# W-9 comes home



## caseman-d (Nov 29, 2003)

As with many of us tractor addicts I grew up on a 3600 acer ranch. Seems most of out tractors we Mccormick, Farmall and IH. For many years our biggest tractor on the farm was a 1947 W-9.

Me being one of the smaller boys I only got to run it after my older brothers were gone. I do however remember putting many ours on it. I can remember farming at night and I could see the muffler turning red. The first time this happen I shut it down as I thought something was wrong. Well dad always thought that was just an excuse to stop for the night. Found out later that was a good way to light the smokes I snuck from dad .

We ended up selling the ranch back in 1980. We had at that time a H, M, 2 400's, W-9 and a 1958 IH 660. We kept the M and 1 400. A neighbor bought the 660, lost tract of the 400 and H. Not sure why but I kinda remembered who had boughtened the W-9. My older brother got the 660 back.

I did some checking and called the guy that had boughtened the W-9. I found out that he had sold it at his farm sale some years ago and one of his neighbors bought it. He gave me his name and phone number to call. I contacted him and told him how we used to own the tractor years ago and want ed to know if the tractor was for sale. He told me that he would consider selling it.

I was doing some weekend farming in his area so I thought I would stop by and take a look at it. Well one rear tire was flat, engine still turned over, the hydraulic system was still with it. Looked like it did when we owned it 20+ years ago. Well to finish my story I made a deal with the owner and bought the tractor back home.

I tinkered and rebuilt the carb. Put in new points/condensor and after a bit it took off. The od W-9 had come back to life after 20 some years. It was great to have it back.
caseman-d


----------



## caseman-d (Nov 29, 2003)

> _Originally posted by caseman-d _
> *As with many of us tractor addicts I grew up on a 3600 acer ranch. Seems most of out tractors we Mccormick, Farmall and IH. For many years our biggest tractor on the farm was a 1947 W-9.
> 
> Me being one of the smaller boys I only got to run it after my older brothers were gone. I do however remember putting many ours on it. I can remember farming at night and I could see the muffler turning red. The first time this happen I shut it down as I thought something was wrong. Well dad always thought that was just an excuse to stop for the night. Found out later that was a good way to light the smokes I snuck from dad .
> ...


another pic.


----------



## parts man (Sep 24, 2003)

Awesome picture Caseman, and a great story!! Glad you were able to get your dad's tractor back!! I'd love to find my grandfather's 47 W4, his first tractor, but he traded it in 51, so it's long gone now. 
Do you plan to restore it??


----------



## caseman-d (Nov 29, 2003)

*Re: Re: W-9 comes home*



> _Originally posted by caseman-d _
> *another pic. *


another pic


----------



## Ingersoll444 (Sep 17, 2003)

*Re: Re: W-9 comes home*



> _Originally posted by caseman-d _
> *another pic. *


OK, sence I AM a moron, what one is the W9? The bigger, iron oxide color one?

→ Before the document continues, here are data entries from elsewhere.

-- ==== Sys2Proof/Decode.lean ====
section
/-! DEFINITION. Decoding of requests and of input cycles, the encoder, and the opcode table's rows
(30_encoding.md R32 to R39; spec/opcode_table.json). -/

namespace Sys2Proof

/-- `req_op[3:2]` (R32). -/
def opFunc (op : BitVec 4) : BitVec 2 := op.extractLsb' 2 2

/-- `req_op[1:0]` (R32). -/
def opWsel (op : BitVec 4) : BitVec 2 := op.extractLsb' 0 2

/-- `W = 8 << zext(wsel)` (R34). -/
def Width.ofSel (wsel : BitVec 2) : Width :=
  match wsel.toNat with
  | 0 => .w8
  | 1 => .w16
  | 2 => .w32
  | _ => .w64

/-- The bit reversal of width W (R33, func 00). -/
def brevOf (W : Width) (a : Word) : Instr :=
  match W with
  | .w8 => .brev8 a
  | .w16 => .brev16 a
  | .w32 => .brev32 a
  | .w64 => .brev64 a

/-- The population count of width W (R33, func 01). -/
def popcntOf (W : Width) (a : Word) : Instr :=
  match W with
  | .w8 => .popcnt8 a
  | .w16 => .popcnt16 a
  | .w32 => .popcnt32 a
  | .w64 => .popcnt64 a

/-- The request decoder, total: every op is one of the eight operations or reserved (R33, R36, R39). -/
def decode (r : Request) : Instr :=
  if opFunc r.op = 0b00#2 then brevOf (Width.ofSel (opWsel r.op)) r.a
  else if opFunc r.op = 0b01#2 then popcntOf (Width.ofSel (opWsel r.op)) r.a
  else .reserved r.op r.a

/-- Why a cycle runs no request. -/
inductive NoRequest where
  /-- No rising edge ends the cycle: nothing is sampled (60_exceptions.md R63). -/
  | clockStopped
  /-- `rst` = 1: the request inputs are ignored (70_reset_and_hazards.md R67; R58: reset takes precedence). -/
  | inReset
  /-- `req_valid` = 0 (10_state.md R12). -/
  | noValid
deriving DecidableEq, Repr

/-- What a cycle asks of the block: the request it presents, or by name why it presents none. Total on any inputs. -/
def decodeInputs (c : Inputs) : Except NoRequest Instr :=
  if c.clk = false then .error .clockStopped
  else if c.rst then .error .inReset
  else if c.reqValid then .ok (decode ⟨c.reqOp, c.reqA⟩)
  else .error .noValid

/-- The encoder: the port values of a request, from the opcode map of R39. -/
def encode : Instr → Request
  | .brev8 a => ⟨0b0000#4, a⟩
  | .brev16 a => ⟨0b0001#4, a⟩
  | .brev32 a => ⟨0b0010#4, a⟩
  | .brev64 a => ⟨0b0011#4, a⟩
  | .popcnt8 a => ⟨0b0100#4, a⟩
  | .popcnt16 a => ⟨0b0101#4, a⟩
  | .popcnt32 a => ⟨0b0110#4, a⟩
  | .popcnt64 a => ⟨0b0111#4, a⟩
  | .reserved op a => ⟨op, a⟩

/-- The cycle that presents a request: `req_valid` = 1, `rst` = 0 (the table's qualifier). -/
def Request.inputs (r : Request) : Inputs := ⟨true, false, true, r.op, r.a⟩

/-- A request as one 68-bit word, `req_op` in bits 3:0 as spec/opcode_table.json numbers them and `req_a` above it
(DESIGN CHOICE, log 9: the spec gives the two fields as separate ports). -/
def Request.toWord (r : Request) : BitVec 68 := (r.a.setWidth 68 <<< 4) ||| r.op.setWidth 68

/-- The request a 68-bit word holds (log 9). -/
def Request.ofWord (w : BitVec 68) : Request := ⟨w.extractLsb' 0 4, w.extractLsb' 4 64⟩

/-- The 68-bit word whose low `nbits` bits are those of `w` and whose other bits are 0. -/
def tableWord (nbits w : Nat) : BitVec 68 := BitVec.ofNat 68 (w % 2 ^ nbits)

/-- The instruction the decoder reads from a table word of `nbits` bits; none where the word has a bit no request has. -/
def decodeTableWord (nbits w : Nat) : Option Instr :=
  if w % 2 ^ nbits < 2 ^ 68 then some (decode (Request.ofWord (tableWord nbits w))) else none

/-- A row of spec/opcode_table.json: a word matches it if `op &&& mask = pattern`. -/
structure OpcodeRow where
  mnemonic : String
  pattern : BitVec 4
  mask : BitVec 4
deriving DecidableEq, Repr

/-- The nine rows of spec/opcode_table.json, in its order. -/
def opcodeTable : List OpcodeRow :=
  [⟨"BREV.8", 0x0#4, 0xF#4⟩, ⟨"BREV.16", 0x1#4, 0xF#4⟩, ⟨"BREV.32", 0x2#4, 0xF#4⟩, ⟨"BREV.64", 0x3#4, 0xF#4⟩,
   ⟨"POPCNT.8", 0x4#4, 0xF#4⟩, ⟨"POPCNT.16", 0x5#4, 0xF#4⟩, ⟨"POPCNT.32", 0x6#4, 0xF#4⟩, ⟨"POPCNT.64", 0x7#4, 0xF#4⟩,
   ⟨"RESERVED", 0x8#4, 0x8#4⟩]

/-- A request's op matches a row of the table. -/
def OpcodeRow.accepts (row : OpcodeRow) (op : BitVec 4) : Bool := op &&& row.mask == row.pattern

/-- The table's name of an instruction. -/
def Instr.mnemonic : Instr → String
  | .brev8 _ => "BREV.8"
  | .brev16 _ => "BREV.16"
  | .brev32 _ => "BREV.32"
  | .brev64 _ => "BREV.64"
  | .popcnt8 _ => "POPCNT.8"
  | .popcnt16 _ => "POPCNT.16"
  | .popcnt32 _ => "POPCNT.32"
  | .popcnt64 _ => "POPCNT.64"
  | .reserved _ _ => "RESERVED"

end Sys2Proof
end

Also, That style of tractor. With the seat way in the back, and no lift, what kind of stuff would you do with it? Most of the local stuff has some form of lift. Just not used to seeing something that just pulls, and has a PTO.


----------



## bear (Oct 20, 2003)

its the second 1 in from the left. ncie tractor caseman its nice to find those that were once in the family. i have grandpa's 15-30 mccormick and his g mm along with his brothers 80 jd. they did a lot of custom work with the g and the 80 they were big tractors in their day.


----------



## caseman-d (Nov 29, 2003)

*Re: Re: Re: W-9 comes home*



> _Originally posted by Ingersoll444 _
> *OK, sence I AM a moron, what one is the W9? The bigger, iron oxide color one?
> 
> Also, That style of tractor. With the seat way in the back, and no lift, what kind of stuff would you do with it? Most of the local stuff has some form of lift. Just not used to seeing something that just pulls, and has a PTO. *


Sorrry, guess I should of pointed out which one was the W-9, it is the bigger one. The one on the left. On the 3rd picture its a W-6, W400 and then the W-9 then a 900B Case . 
caseman-d


----------



## Live Oak (Dec 22, 2003)

Very interesting story Caseman! Are all of those tractors and pieces of equipment yours?


----------



## caseman-d (Nov 29, 2003)

> _Originally posted by Chief _
> *Very interesting story Caseman! Are all of those tractors and pieces of equipment yours? *


Chief,
Most of the tractors you see are mine. If you are referring to the thrashing machines in the back ground, no they don't belong to me. The DC next to the W-9 is mine, the picture with the 5 tractors are mine, the old homemade combine belongs to another person. Thanks for the reply.
caseman-d


----------



## parts man (Sep 24, 2003)

*Re: Re: Re: W-9 comes home*



> _Originally posted by Ingersoll444 _
> *OK, sence I AM a moron, what one is the W9? The bigger, iron oxide color one?
> 
> Also, That style of tractor. With the seat way in the back, and no lift, what kind of stuff would you do with it? Most of the local stuff has some form of lift. Just not used to seeing something that just pulls, and has a PTO. *



Paul, the W9 was mainly for heavy tillage work, pulling plows, disks, harrows, and that sort of thing. The HP was in the ball park of 50, and it would have a 335 CID 4 cyl engine. The super W9 had a 350 CID 4 cyl that produced 350 ft/lbs of torque!!! 
They were quite a tractor!!


----------



## caseman-d (Nov 29, 2003)

*Re: Re: Re: Re: W-9 comes home*



> _Originally posted by parts man _
> *Paul, the W9 was mainly for heavy tillage work, pulling plows, disks, harrows, and that sort of thing. The HP was in the ball park of 50, and it would have a 335 CID 4 cyl engine. The super W9 had a 350 CID 4 cyl that produced 350 ft/lbs of torque!!!
> They were quite a tractor!! *


Partsman,
Couldn't have said it better, I'm attaching a picture of a W-9 that we called the junkdog tractor, the guy driving it bought it out of a junkyard and rebuilt it, and it does pull.
caseman-d


----------